# Fourier series - derivation

• lukaszh
In summary, the conversation discusses the derivation of the formulas for finding the coefficients a_n and b_n in a Fourier series. It is explained that these formulas can be derived by using an inner product space with an orthonormal basis of cos(nx) and sin(nx) functions. The conversation also touches on the orthogonality of these basis functions and how they lead to the given formulas. It is also mentioned that it is easier to work with exponential basis functions and a slightly different inner product.

#### lukaszh

Hello,
everywhere I can see this
$$a_n = \frac{1}{\pi}\int_{-\pi}^\pi f(t) \cos(nt)\, dt$$
$$b_n = \frac{1}{\pi}\int_{-\pi}^\pi f(t) \sin(nt)\, dt$$
etc... I can't find, how to derive this formulas. I'm really tired and a bit confused of this formulas, because I can't find possible way to derive them. I don't like only formula application, but I want to know, what is that formula about.
Thank you...

If you have an "inner product space", that is, an vector space with an inner product defined on it, together with an orthonormal basis, $v_1, v_2, ...$, that is such that $<v_i, v_j>= 0$ if $i\ne j$ and $<v_i, v_i>= 1$ for all i, and want to write v as a linear combination, $v= a_1v_1+ a_2v_2+ ...+ a_nv_n$, then $$\displaystyle a_i= <v, v_i[/itex]. What you have is a vector space with basis $cos(nx)$, $sin(nx)$ with inner product $<f, g>= \frac{1}{\pi}\int_{-\pi}^\pi f(t)g(t)dt$ which leads to the given formulas.$$

It works because the functions sin(nt) for different values of n are orthogonal to each other, that is,

$$\int^{\pi}_{-\pi} {\sin(nt) \sin (mt) dt} = 0$$

for $n \ne m$, and

$$\int^{\pi}_{-\pi} {\sin^2(nt) dt} = \pi$$

Likewise for cosines. Try a few examples if you like. Therefore if you have a function

$$f(t) = b_1 \sin (t) + b_2 \sin (2t) + b_3 \sin (3t) + ...$$

then, for example, letting n = 2:

$$\int^{\pi}_{-\pi} {f(t) \sin (2t) dt} = b_1 \int^{\pi}_{-\pi} {\sin (t) \sin (2t) dt} + b_2 \int^{\pi}_{-\pi} {\sin^2 (2t) dt} + b_3 \int^{\pi}_{-\pi} {\sin(3t) \sin (2t) dt} + ...$$

$$\int^{\pi}_{-\pi} {f(t) \sin (2t) dt} = b_1 \cdot 0 + b_2 \cdot \pi + b_3 \cdot 0 + ...$$

Thank you. Now I understand. Thanks Thanks

It is easier to work with the basis functions

e_n(x) = exp(i n x)

and define the inner product as

<f,g> = 1/(2 pi) Integral from minus pi to pi of f(x)g*(x) dx

## What is a Fourier series?

A Fourier series is a mathematical representation of a periodic function as an infinite sum of sinusoidal functions. It can be used to decompose any periodic function into its constituent frequencies.

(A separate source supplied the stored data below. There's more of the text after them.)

-- ==== Sys2Proof/Tests/Slice0.lean ====
section
/-! SUPPORT. Tests of one operation or one step each, their expected results taken from the spec's encodings and from
95_test_vectors.md, and the witnesses of the statements' hypotheses. -/

set_option Elab.async false

namespace Sys2Proof.Tests

open Sys2Proof Sys2Proof.Machine

/-! ## Well-formedness: one ill-formed element for each check -/

theorem test_len_reserved_below_286 : (Instr.lenReserved 285).wellFormed = false := by decide
theorem test_len_reserved_above_287 : (Instr.lenReserved 288).wellFormed = false := by decide
theorem test_dist_reserved_below_30 : (Instr.distReserved 29).wellFormed = false := by decide
theorem test_dist_reserved_above_dummy : (Instr.distReserved 33).wellFormed = false := by decide
theorem test_read_count_above_read_max : (Instr.cmdRead 2147483648).wellFormed = false := by decide

/-! ## Decoding: the value of every constructor, written out from 30_encoding.md -/

/-- R101: BTYPE above BFINAL. -/
theorem test_decode_block_headers :
    decode .blockHeader 0b001 = .ok (.blockStored true) ∧ decode .blockHeader 0b010 = .ok (.blockFixed false) ∧
      decode .blockHeader 0b101 = .ok (.blockDynamic true) ∧ decode .blockHeader 0b110 = .ok (.blockReserved false) := by
  decide

/-- R103, R217: program P1's stored block, LEN = 3 and the byte 41. -/
theorem test_decode_stored :
    decode .storedHeader 0b11111111111111000000000000000011 = .ok (.storedHeader 3#16 0xFFFC#16) ∧
      decode .storedByte 0b01000001 = .ok (.storedByte 0x41#8) := by decide

/-- R105, R220: program P4's counts, HLIT 2, HDIST 0, HCLEN 14; and every field at its highest. -/
theorem test_decode_dynamic_header :
    decode .dynamicHeader 0b11100000000010 = .ok (.dynamicHeader 2#5 0#5 14#4) ∧
      decode .dynamicHeader 0b11111111111111 = .ok (.dynamicHeader 31#5 31#5 15#4) ∧
      decode .dynamicHeader 0b00000000100000 = .ok (.dynamicHeader 0#5 1#5 0#4) := by decide

/-- R107. -/
theorem test_decode_clen :
    decode .clenSymbol 0b01111 = .ok (.clLen 15#4) ∧ decode .clenSymbol 0b10000 = .ok .clRepeatPrev ∧
      decode .clenSymbol 0b10001 = .ok .clZeroShort ∧ decode .clenSymbol 0b10010 = .ok .clZeroLong ∧
      decode .clenSymbol 0b10011 = .error .symbolOutOfAlphabet := by decide

/-- R108: literals, the end of block and the reserved symbols. -/
theorem test_decode_litlen :
    decode .litlenSymbol 0b011111111 = .ok (.lit 0xFF#8) ∧ decode .litlenSymbol 0b100000000 = .ok .eob ∧
      decode .litlenSymbol 0b100011110 = .ok (.lenReserved 286) ∧
      decode .litlenSymbol 0b100011111 = .ok (.lenReserved 287) ∧
      decode .litlenSymbol 0b100100000 = .error .symbolOutOfAlphabet := by decide

/-- R112: the length symbols 257..285 in order. -/
theorem test_decode_lengths :
    (List.range' 257 29).map (decode .litlenSymbol) =
      [.ok .len257, .ok .len258, .ok .len259, .ok .len260, .ok .len261, .ok .len262, .ok .len263, .ok .len264,
       .ok .len265, .ok .len266, .ok .len267, .ok .len268, .ok .len269, .ok .len270, .ok .len271, .ok .len272,
       .ok .len273, .ok .len274, .ok .len275, .ok .len276, .ok .len277, .ok .len278, .ok .len279, .ok .len280,
       .ok .len281, .ok .len282, .ok .len283, .ok .len284, .ok .len285] := by decide

/-- R113: the distance symbols 0..29 in order. -/
theorem test_decode_distances :
    (List.range 30).map (decode .distSymbol) =
      [.ok .dist0, .ok .dist1, .ok .dist2, .ok .dist3, .ok .dist4, .ok .dist5, .ok .dist6, .ok .dist7, .ok .dist8,
       .ok .dist9, .ok .dist10, .ok .dist11, .ok .dist12, .ok .dist13, .ok .dist14, .ok .dist15, .ok .dist16,
       .ok .dist17, .ok .dist18, .ok .dist19, .ok .dist20, .ok .dist21, .ok .dist22, .ok .dist23, .ok .dist24,
       .ok .dist25, .ok .dist26, .ok .dist27, .ok .dist28, .ok .dist29] := by decide

/-- R109, R258. -/
theorem test_decode_dist_reserved :
    decode .distSymbol 0b11110 = .ok (.distReserved 30) ∧ decode .distSymbol 0b11111 = .ok (.distReserved 31) := by
  decide

/-- R130, in the model's layout (log entry 3): READ 100, READ at READ_MAX, and the other commands. -/
theorem test_decode_commands :
    decode .command 0b110010000 = .ok (.cmdRead 100) ∧ decode .command 0x1FFFFFFFC = .ok (.cmdRead 2147483647) ∧
      decode .command 0b01 = .ok .cmdDetach ∧ decode .command 0b10 = .ok .cmdAttach ∧
      decode .command 0b11 = .ok .cmdClose ∧ decode .command 0x200000000 = .error .valueTooWide := by decide

/-- The words of the table, where the width names the format. -/
theorem test_decode_table_words :
    decodeTableWord 3 0b110 = some (.blockReserved false) ∧ decodeTableWord 32 0xFFFC0003 = some (.storedHeader 3#16 0xFFFC#16) ∧
      decodeTableWord 16 0b100000001 = some .len257 ∧ decodeTableWord 8 29 = some .dist29 ∧
      decodeTableWord 2 3 = some .cmdClose := by decide

/-! ## Bit input: vectors B1 to B4 -/

/-- A source holding the given bytes and then its end. -/
def sampleSource (bytes : List Byte) : Source := ⟨bytes, 0, [], .endOfData, [], false⟩

/-- The input layer at reset, bound to that source. -/
def sampleInput (bytes : List Byte) : Input := Input.reset (sampleSource bytes)

/-- What a read gave, and ACC_N and ACC after it. -/
def readResult (r : InRes Nat) : Option (Nat × Nat × Nat) :=
  match r with
  | .ok v inp => some (v, inp.accN, inp.acc.toNat)
  | _ => none

/-- The bytes of vectors B1 to B3. -/
def vectorB : Input := sampleInput [0xB4#8, 0x01#8, 0xFF#8]

/-- B2: 16 bits across three bytes. -/
theorem test_vector_B2 : readResult ((readBits 4096 3 vectorB).andThen fun _ inp => readBits 4096 16 inp) =
    some (0xE036, 5, 0x1F) := by decide +kernel

/-- B1: the fourth read, after 1 + 2 + 5 bits. -/
theorem test_vector_B1 : readResult ((readBits 4096 8 vectorB).andThen fun _ inp => readBits 4096 8 inp) =
    some (1, 0, 0) := by decide +kernel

## What is the derivation of Fourier series?

The derivation of Fourier series involves using the Fourier transform to express a periodic function as a sum of complex exponentials. This can then be simplified using trigonometric identities to obtain the final Fourier series formula.

## What is the significance of Fourier series?

Fourier series have many applications in engineering, physics, and mathematics. They are particularly useful in signal processing, where they can be used to analyze and manipulate different types of signals.

## What are the assumptions made in the derivation of Fourier series?

The derivation of Fourier series assumes that the periodic function is continuous and has a finite number of discontinuities. It also assumes that the function is piecewise smooth and has a period of 2π.

## What are some common applications of Fourier series?

Some common applications of Fourier series include signal and image processing, data compression, and solving differential equations. They are also used in fields such as acoustics, optics, and electronics.